Let $(x, y)$ be a point on the parabola. This means that its distance to the point $(h, k + p)$ is equal to its (shortest) distance to the line $y = k - p$. The point $(x, k - p)$ on the directrix is the closest point to $(x, y)$ (draw a picture to see why). So we equate distances:

\begin{align} \sqrt{(x - h)^2 + (y - (k + p))^2} &= \sqrt{(x - x)^2 + (y - (k - p))^2} \\ (x - h)^2 + (y^2 - 2(k + p)y + (k + p)^2) &= y^2 - 2(k - p)y + (k - p)^2 \\ (x - h)^2 + (y^2 - 2ky - 2py + k^2 + 2kp + p^2) &= y^2 - 2ky + 2py + k^2 - 2kp + p^2 \\ (x - h)^2 &= 4py - 4kp \\ &= 4p(y - k). \end{align}

Therefore, if we have a parabola with equation $4p(y - k) = (x - h)^2$, its focus will be $(h, k + p)$ and its directrix will be $y = k - p$.

Answer 2

Okay, so for to answer your question I started off with making a standard parabola from the given equation.

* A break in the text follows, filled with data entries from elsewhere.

-- ==== Sys2Proof/Machine/Maps.lean ====
section
/-! DEFINITION. Reading and writing keyed maps in their one canonical form: keys strictly rising, no entry
equal to the map's default. -/

namespace Sys2Proof.Machine

/-- The value at a key, `d` where the map lists none. -/
def kget {α : Type} (d : α) : KMap α → Nat → α
  | [], _ => d
  | (k, v) :: m, i => if i = k then v else kget d m i

/-- The map without key `i`. -/
def kerase {α : Type} : KMap α → Nat → KMap α
  | [], _ => []
  | (k, v) :: m, i => if i = k then kerase m i else (k, v) :: kerase m i

/-- The map with `(i, x)` placed before the first larger key. -/
def kins {α : Type} : KMap α → Nat → α → KMap α
  | [], i, x => [(i, x)]
  | (k, v) :: m, i, x => if i < k then (i, x) :: (k, v) :: m else (k, v) :: kins m i x

/-- The map with value `x` at key `i`; the default value is not listed. -/
def kset {α : Type} [DecidableEq α] (d : α) (m : KMap α) (i : Nat) (x : α) : KMap α :=
  if x = d then kerase m i else kins (kerase m i) i x

/-- The canonical form of a map: keys above `lo` strictly rising, no default listed. -/
def kwfFrom {α : Type} [DecidableEq α] (d : α) : Option Nat → KMap α → Bool
  | _, [] => true
  | lo, (k, v) :: m => (match lo with | none => true | some l => decide (l < k)) && decide (v ≠ d) && kwfFrom d (some k) m

/-- The canonical form of a map. -/
def kwf {α : Type} [DecidableEq α] (d : α) (m : KMap α) : Bool := kwfFrom d none m

/-- Write a run of consecutive keys. -/
def ksetMany {α : Type} [DecidableEq α] (d : α) (m : KMap α) (i : Nat) : List α → KMap α
  | [] => m
  | x :: xs => ksetMany d (kset d m i x) (i + 1) xs

/-- Read a run of consecutive keys. -/
def kgetMany {α : Type} (d : α) (m : KMap α) (i : Nat) : Nat → List α
  | 0 => []
  | n + 1 => kget d m i :: kgetMany d m (i + 1) n

end Sys2Proof.Machine
end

$$y= ax^2+bx+c$$ $$y-c+\frac{b^2}{4a^2}= ax^2+2(\frac{ba}{2a})x+\frac{b^2}{4a^2}$$ $$(ax +\frac{b}{2a})^2=y-c+\frac{b^2}{4a^2}$$ $$(x +\frac{b}{2a^2})^2=\frac{1}{a^2}(y-c+\frac{b^2}{4a^2})$$

This gives you a standard equation in form of
$$(x-H)^2=4A(y-B)$$

Thus it's clear that your Vertex of this parabola are : $$(\frac{-b}{2a^2},c+\frac{-b^2}{4a^2})$$

Now, Let an equation be $$X^2=4Y $$ where $$X=x-H$$ and $$Y=y-B$$ for this parabola, A=1 Hence it's focus is $$(0,-1)$$ implying $$X=0$$ and $$Y=-1$$ to get the actual focus, simply substitute X and Y respectivel according to values given to get actual focus on $$(H,B-1)$$ where H and B are already specified. Now to get your directrix,put $$Y-1=0$$ to get actual directrix as$$y=B+1$$ I hope it solves your query. Cheers!